Assessment: ~12-14 of 20 one-shot phase tests are cruft. The ones marked "Maybe" are regression guards for features that could still break; the "No" ones are verifying completed phases that won't regress unless someone reverts the feature.

2.4 Potentially redundant test clusters

Cluster	Files	Issue
History	`test_history.py`, `test_history_management.py`, `test_history_manager.py`, `test_history_message.py`, `test_orchestrator_pm_history.py`	5 files for history; likely overlapping coverage
Theme	`test_theme.py`, `test_theme_2_no_top_level_nerv.py`, `test_theme_models.py`, `test_theme_nerv.py`, `test_theme_nerv_alert.py`, `test_theme_nerv_fx.py`	6 files for theme; some are import-tests, some are functional
Markdown table	`test_markdown_table.py`, `test_markdown_table_columns.py`, `test_markdown_table_render.py`, `test_markdown_table_wrapped.py`, `test_markdown_helper_no_top_level_table.py`	5 files for markdown tables; likely overlapping
Audit scripts	10 `test_audit_*.py` files	Each tests a different audit script; not redundant, but heavy for "test the tests"

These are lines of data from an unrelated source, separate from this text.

-- ==== Sys2Proof/Laws/Completion.lean ====
section
/-! SUPPORT. What the shared operations of a command can do: its effects, its completion, its checks, and the
inversion of exec. -/

namespace Sys2Proof.Machine

/-! ### Index pairs and collected values -/

@[simp] theorem mem_entries {r c : Nat} {p : Nat × Nat} : p ∈ entries r c ↔ p.1 < r ∧ p.2 < c := by
  obtain ⟨i, j⟩ := p
  simp only [entries, List.mem_flatMap, List.mem_map, List.mem_range, Prod.mk.injEq]
  constructor
  · rintro ⟨i', hi, j', hj, rfl, rfl⟩; exact ⟨hi, hj⟩
  · rintro ⟨hi, hj⟩; exact ⟨i, hi, j, hj, rfl, rfl⟩

theorem collect_map_some {α β : Type} {f : α → Option β} {g : α → β} {l : List α}
    (h : ∀ x ∈ l, f x = some (g x)) : collect (l.map f) = some (l.map g) := by
  induction l with
  | nil => rfl
  | cons x l ih =>
    rw [List.map_cons, h x (List.mem_cons_self ..), collect, ih fun y hy => h y (List.mem_cons_of_mem _ hy)]
    rfl

theorem collect_eq_some {α : Type} {l : List (Option α)} {xs : List α} (h : collect l = some xs) :
    l = xs.map some := by
  induction l generalizing xs with
  | nil => cases h; rfl
  | cons o l ih =>
    cases o with
    | none => cases h
    | some x =>
      obtain ⟨ys, hys, rfl⟩ := Option.map_eq_some_iff.1 h
      rw [ih hys]; rfl

theorem collect_eq_none {α : Type} {l : List (Option α)} (h : none ∈ l) : collect l = none := by
  cases hc : collect l with
  | none => rfl
  | some xs => rw [collect_eq_some hc] at h; simp at h

/-- Row-major indices of different entries differ. -/
theorem rowMajor_inj {c i j i' j' : Nat} (hj : j < c) (hj' : j' < c) (h : i * c + j = i' * c + j') :
    i = i' ∧ j = j' := by
  have hi : i = i' := by
    rcases Nat.lt_trichotomy i i' with hlt | rfl | hlt
    · have := Nat.mul_le_mul_right c (Nat.succ_le_of_lt hlt)
      rw [Nat.succ_mul] at this; omega
    · rfl
    · have := Nat.mul_le_mul_right c (Nat.succ_le_of_lt hlt)
      rw [Nat.succ_mul] at this; omega
  subst hi; exact ⟨rfl, by omega⟩

/-- A row-major index lies below rows times columns. -/
theorem rowMajor_lt {r c i j : Nat} (hi : i < r) (hj : j < c) : i * c + j < r * c := by
  have := Nat.mul_le_mul_right c (Nat.succ_le_of_lt hi)
  rw [Nat.succ_mul] at this; omega

/-! ### Matrix effects -/

/-- The effects of a command all of whose entries have a value. -/
theorem matrixEffects_some {fl : Inflight} {d : DescIdx} {r c : Nat} {entry : Nat → Nat → Option Elem}
    {val : Nat → Nat → Elem} (h : ∀ i j, i < r → j < c → entry i j = some (val i j)) :
    matrixEffects fl d r c entry = some
      { elems := (entries r c).map fun p => ((fl.snap d).base.toNat + p.1 * c + p.2, val p.1 p.2)
        shape := some (d, BitVec.ofNat 16 r, BitVec.ofNat 16 c) } := by
  rw [matrixEffects, collect_map_some
    (g := fun p => ((fl.snap d).base.toNat + p.1 * c + p.2, val p.1 p.2))]
  · rfl
  · rintro ⟨i, j⟩ hp
    have hp := mem_entries.1 hp
    simp [h i j hp.1 hp.2]

/-- An entry without a value leaves the command without effects. -/
theorem matrixEffects_none {fl : Inflight} {d : DescIdx} {r c i j : Nat} {entry : Nat → Nat → Option Elem}
    (hi : i < r) (hj : j < c) (h : entry i j = none) : matrixEffects fl d r c entry = none := by
  rw [matrixEffects, collect_eq_none, Option.map_none]
  exact List.mem_map.2 ⟨(i, j), mem_entries.2 ⟨hi, hj⟩, by simp [h]⟩

/-- Where matrix effects may write: the destination region, and the shape of the destination. -/
structure EffectsWithin (fx : Effects) (d : DescIdx) (base r c : Nat) : Prop where
  elems : ∀ e ∈ fx.elems, base ≤ e.1 ∧ e.1 < base + r * c
  shape : fx.shape = some (d, BitVec.ofNat 16 r, BitVec.ofNat 16 c)

theorem matrixEffects_within {fl : Inflight} {d : DescIdx} {r c : Nat} {entry : Nat → Nat → Option Elem}
    {fx : Effects} (h : matrixEffects fl d r c entry = some fx) :
    EffectsWithin fx d (fl.snap d).base.toNat r c := by
  obtain ⟨es, hes, rfl⟩ := Option.map_eq_some_iff.1 h
  refine ⟨fun e he => ?_, rfl⟩
  have hmem : some e ∈ es.map some := List.mem_map.2 ⟨e, he, rfl⟩
  rw [← collect_eq_some hes] at hmem
  obtain ⟨⟨i, j⟩, hp, hij⟩ := List.mem_map.1 hmem
  obtain ⟨v, -, rfl⟩ := Option.map_eq_some_iff.1 hij
  have hp := mem_entries.1 hp
  have := rowMajor_lt hp.1 hp.2
  dsimp only at *; omega

theorem gsampResult_within (fl : Inflight) (d : DescIdx) (size : Nat) :
    EffectsWithin (gsampResult fl d size) d (fl.snap d).base.toNat size 1 := by
  refine ⟨fun e he => ?_, rfl⟩
  have := gaussWrites_index he
  have hl := List.length_take_le size fl.draws
  omega

/-! ### Shape writes -/

@[simp] theorem writeShape_none (ds : Vector Desc 16) : writeShape ds none = ds := rfl

theorem writeShape_self (ds : Vector Desc 16) (d : DescIdx) (r c : BitVec 16) :
    (writeShape ds (some (d, r, c)))[d] = { base := ds[d].base, rows := r, cols := c } := by
  simp [writeShape]

theorem writeShape_other (ds : Vector Desc 16) {d k : DescIdx} (r c : BitVec 16) (h : k ≠ d) :
    (writeShape ds (some (d, r, c)))[k] = ds[k] := by
  simp only [writeShape]
  exact Vector.getElem_set_ne _ _ (fun hv => h (Fin.ext hv.symm))

/-! ### Completion -/

/-- No completion writes what `CommandFrame` lists. -/
theorem complete_frame (s : State) (code : ErrCode) (fx : Effects) : CommandFrame s (s.complete code fx) := by
  constructor <;> rfl

/-- A command error, in full. -/
theorem raiseError_eq (s : State) {code : ErrCode} (h : code ≠ .ok) : s.raiseError code = endedWith s code.bits := by
  simp [State.raiseError, State.complete, endedWith, h, Status.onCompletion]

/-- A successful command leaves every element outside its destination region unchanged. -/
theorem complete_outside (s : State) {fx : Effects} {d : DescIdx} {base r c : Nat}
    (h : EffectsWithin fx d base r c) {x : Nat} (hx : x < base ∨ base + r * c ≤ x) :
    (s.complete .ok fx).mem.read x = s.mem.read x := by
  rw [State.complete_mem, if_pos rfl, Memory.read_writeAll_other]
  intro e he hex
  have := h.elems e he
  omega

/-- A successful command with a full result matrix. -/
theorem complete_matrix (s : State) (fl : Inflight) (d : DescIdx) (r c : Nat) (val : Nat → Nat → Elem) :
    CompletedWith s (s.complete .ok
      { elems := (entries r c).map fun p => ((fl.snap d).base.toNat + p.1 * c + p.2, val p.1 p.2)
        shape := some (d, BitVec.ofNat 16 r, BitVec.ofNat 16 c) })
      d (fl.snap d).base.toNat r c val where
  frame := complete_frame ..
  busy := rfl
  done := rfl
  err := rfl
  idle := rfl
  result := fun i j hi hj => by
    rw [State.complete_mem, if_pos rfl]
    refine Memory.read_writeAll_mem _ _ _ _
      (List.mem_map.2 ⟨(i, j), mem_entries.2 ⟨hi, hj⟩, rfl⟩) fun e he heq => ?_
    obtain ⟨⟨i', j'⟩, hp, rfl⟩ := List.mem_map.1 he
    have hp := mem_entries.1 hp
    have heq : (fl.snap d).base.toNat + i' * c + j' = (fl.snap d).base.toNat + i * c + j := heq
    obtain ⟨rfl, rfl⟩ := rowMajor_inj hp.2 hj (by dsimp only at *; omega : i' * c + j' = i * c + j)
    rfl
  outside := fun x hx => by
    refine complete_outside (d := d) s ⟨fun e he => ?_, rfl⟩ hx
    obtain ⟨⟨i', j'⟩, hp, rfl⟩ := List.mem_map.1 he
    have hp := mem_entries.1 hp
    have := rowMajor_lt hp.1 hp.2
    dsimp only at *; omega
  shape := writeShape_self ..
  others := fun _ hk => writeShape_other _ _ _ hk

/-- The command succeeds with the matrix of the values of its entries. -/
theorem succeed_matrix (s : State) {fl : Inflight} {d : DescIdx} {r c : Nat} {entry : Nat → Nat → Option Elem}
    {val : Nat → Nat → Elem} (h : ∀ i j, i < r → j < c → entry i j = some (val i j)) :
    ∃ t, s.succeed (matrixEffects fl d r c entry) = .next t ∧
      CompletedWith s t d (fl.snap d).base.toNat r c val := by
  rw [matrixEffects_some h]
  exact ⟨_, rfl, complete_matrix s fl d r c val⟩

/-- What `succeed` can answer with a next state. -/
theorem succeed_next {s t : State} {fx? : Option Effects} (h : s.succeed fx? = .next t) :
    ∃ fx, fx? = some fx ∧ t = s.complete .ok fx := by
  cases fx? with
  | none => cases h
  | some fx => cases h; exact ⟨fx, rfl, rfl⟩

/-! ### Checks -/

/-- With nothing in flight the state stays. -/
theorem runChecked_idle {s : State} {i : Instr} {rule : Inflight → StepOutcome} (h : s.inflight = none) :
    s.runChecked i rule = .next s := by
  simp [State.runChecked, h]

/-- With its checks passed a command follows its own rule. -/
theorem runChecked_ok {s : State} {i : Instr} {rule : Inflight → StepOutcome} {fl : Inflight}
    (h : s.inflight = some fl) (hc : checks i fl s.memWords = .ok) : s.runChecked i rule = rule fl := by
  simp [State.runChecked, h, hc]

/-- With a failed check a command ends with the code of that check. -/
theorem runChecked_error {s : State} {i : Instr} {rule : Inflight → StepOutcome} {fl : Inflight}
    (h : s.inflight = some fl) (hc : checks i fl s.memWords ≠ .ok) :
    s.runChecked i rule = .next (endedWith s (checks i fl s.memWords).bits) := by
  rw [← raiseError_eq s hc]
  simp only [State.runChecked, h]

/-- Everything `runChecked` can answer with a next state. -/
theorem runChecked_next {s t : State} {i : Instr} {rule : Inflight → StepOutcome}
    (h : s.runChecked i rule = .next t) :
    (s.inflight = none ∧ t = s) ∨
    (∃ fl, s.inflight = some fl ∧ checks i fl s.memWords ≠ .ok ∧
      t = endedWith s (checks i fl s.memWords).bits) ∨
    (∃ fl, s.inflight = some fl ∧ checks i fl s.memWords = .ok ∧ rule fl = .next t) := by
  cases hf : s.inflight with
  | none => rw [runChecked_idle hf] at h; cases h; exact .inl ⟨rfl, rfl⟩
  | some fl =>
    by_cases hc : checks i fl s.memWords = .ok
    · rw [runChecked_ok hf hc] at h; exact .inr (.inr ⟨fl, rfl, hc, h⟩)
    · rw [runChecked_error hf hc] at h; cases h; exact .inr (.inl ⟨fl, rfl, hc, rfl⟩)

/-- The checks pass exactly when each of them passes. -/
theorem checks_eq_ok {i : Instr} {fl : Inflight} {n : Nat} :
    checks i fl n = .ok ↔
      (usesModulus i = true → 2 ≤ fl.q.toNat) ∧ (usesSigma i = true → fl.sigma ≠ 0#16) ∧
      shapeOk i fl = true ∧ boundsOk i fl n = true := by
  simp only [checks]
  split
  · next h => simp at h; simp [h.1]; omega
  · next h =>
    split
    · next h2 => simp at h h2; simp; intros; simp_all
    · next h2 =>
      split
      · next h3 => simp at h3; simp [h3]
      · next h3 =>
        split
        · next h4 => simp at h4; simp [h4]
        · next h4 => simp at h h2 h3 h4; simp [h3, h4]; exact ⟨h, h2⟩

/-- A destination region that passed the bounds check lies in memory. -/
theorem destInBounds_of_checks {i : Instr} {fl : Inflight} {n base k : Nat} (h : checks i fl n = .ok)
    (hd : destRegion i fl = some (base, k)) : base + k ≤ n := by
  obtain ⟨-, -, -, hb⟩ := checks_eq_ok.1 h
  simp only [boundsOk, destInBounds, hd, regionInBounds, Bool.and_eq_true, decide_eq_true_eq] at hb
  exact hb.2

/-! ### exec -/

/-- Everything that a command which never waits can answer with a next state. -/
theorem checkedSucceed_next {s t : State} {i : Instr} {res : Inflight → Option Effects}
    (h : (s.runChecked i fun fl => s.succeed (res fl)) = .next t) :
    (t = s ∧ s.inflight = none) ∨
    (∃ fl, s.inflight = some fl ∧ checks i fl s.memWords ≠ .ok ∧
      t = endedWith s (checks i fl s.memWords).bits) ∨
    (∃ fl fx, s.inflight = some fl ∧ checks i fl s.memWords = .ok ∧ res fl = some fx ∧ t = s.complete .ok fx) := by
  rcases runChecked_next h with ⟨hf, rfl⟩ | he | ⟨fl, hf, hc, hr⟩
  · exact .inl ⟨rfl, hf⟩
  · exact .inr (.inl he)
  · obtain ⟨fx, hfx, rfl⟩ := succeed_next hr
    exact .inr (.inr ⟨fl, fx, hf, hc, hfx, rfl⟩)

/-- The ways in which exec can answer with a next state. -/
inductive ExecNext (i : Instr) (s t : State) : Prop where
  /-- Nothing is in flight, or a GSAMP waits for a draw that is not offered: the state stays. -/
  | stays (same : t = s) (why : s.inflight = none ∨ s.entropy = [])
  /-- A check failed: the command ends with the code of that check. -/
  | ended (fl : Inflight) (hf : s.inflight = some fl) (hc : checks i fl s.memWords ≠ .ok)
      (ht : t = endedWith s (checks i fl s.memWords).bits)
  /-- A GSAMP takes the next offered draw. -/
  | draw (fl : Inflight) (d : DescIdx) (size : Nat) (z : Word) (rest : List Word) (hi : i = .gsamp d size)
      (hf : s.inflight = some fl) (hc : checks i fl s.memWords = .ok) (hn : fl.draws.length < size)
      (he : s.entropy = z :: rest)
      (ht : t = { s with entropy := rest, inflight := some { fl with draws := fl.draws ++ [z] } })
  /-- NOP succeeds. -/
  | nopDone (fl : Inflight) (hi : i = .nop) (hf : s.inflight = some fl) (ht : t = s.complete .ok noEffects)
  /-- A command with a destination succeeds, with effects inside its destination region. -/
  | done (fl : Inflight) (fx : Effects) (d : DescIdx) (r c : Nat) (hf : s.inflight = some fl)
      (hc : checks i fl s.memWords = .ok) (hr : resultShape i fl = some (d, r, c))
      (hw : EffectsWithin fx d (fl.snap d).base.toNat r c) (ht : t = s.complete .ok fx)

/-- A command whose result is a matrix: from its own form to the cases of `ExecNext`. -/
theorem execNext_of_matrix {s t : State} {i : Instr} {d : DescIdx} {r c : Inflight → Nat}
    {entry : Inflight → Nat → Nat → Option Elem}
    (h : (s.runChecked i fun fl => s.succeed (matrixEffects fl d (r fl) (c fl) (entry fl))) = .next t)
    (hr : ∀ fl, resultShape i fl = some (d, r fl, c fl)) : ExecNext i s t := by
  rcases checkedSucceed_next h with ⟨rfl, hf⟩ | ⟨fl, hf, hc, ht⟩ | ⟨fl, fx, hf, hc, hfx, ht⟩
  · exact .stays rfl (.inl hf)
  · exact .ended fl hf hc ht
  · exact .done fl fx d _ _ hf hc (hr fl) (matrixEffects_within hfx) ht

/-- The inversion of exec. -/
theorem exec_next {i : Instr} {s t : State} (h : exec i s = .next t) : ExecNext i s t := by
  cases i with
  | nop =>
    rcases checkedSucceed_next (s := s) (t := t) (i := .nop) (res := fun _ => some noEffects) h with
      ⟨rfl, hf⟩ | ⟨fl, hf, hc, ht⟩ | ⟨fl, fx, hf, -, hfx, ht⟩
    · exact .stays rfl (.inl hf)
    · exact .ended fl hf hc ht
    · cases hfx; exact .nopDone fl rfl hf ht
  | mmul d a b => exact execNext_of_matrix h fun _ => rfl
  | madd d a b => exact execNext_of_matrix h fun _ => rfl
  | mtrn d a => exact execNext_of_matrix h fun _ => rfl
  | decb d v w => exact execNext_of_matrix h fun _ => rfl
  | gsamp d size =>
    rcases runChecked_next h with ⟨hf, rfl⟩ | ⟨fl, hf, hc, ht⟩ | ⟨fl, hf, hc, hr⟩
    · exact .stays rfl (.inl hf)
    · exact .ended fl hf hc ht
    · split at hr
      · next hlt =>
        unfold State.takeDraw at hr
        split at hr
        · next he => cases hr; exact .stays rfl (.inr he)
        · next z rest he => cases hr; exact .draw fl d size z rest rfl hf hc hlt he rfl
      · cases hr; exact .done fl _ d size 1 hf hc rfl (gsampResult_within ..) rfl

end Sys2Proof.Machine
end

2.5 Import-only tests (structural but low value)

10+ test_*_no_top_level_*.py files test that specific modules don't import heavy dependencies at module level. These were critical during the startup_speedup campaign but are now regression guards. They're cheap to run (unit tier) but add to the 245-file core batch.

3. Test Engine Upgrade Opportunities

3.1 Tests that would benefit from the ImGui Test Engine (high-value upgrades)

These are tests where the current Hook API cannot express the interaction being tested, or where time.sleep makes them fragile. The test engine's ctx.dock_into, ctx.window_focus, ctx.window_resize, ctx.item_click, ctx.capture_screenshot_window would replace the current Puppeteer-style approach.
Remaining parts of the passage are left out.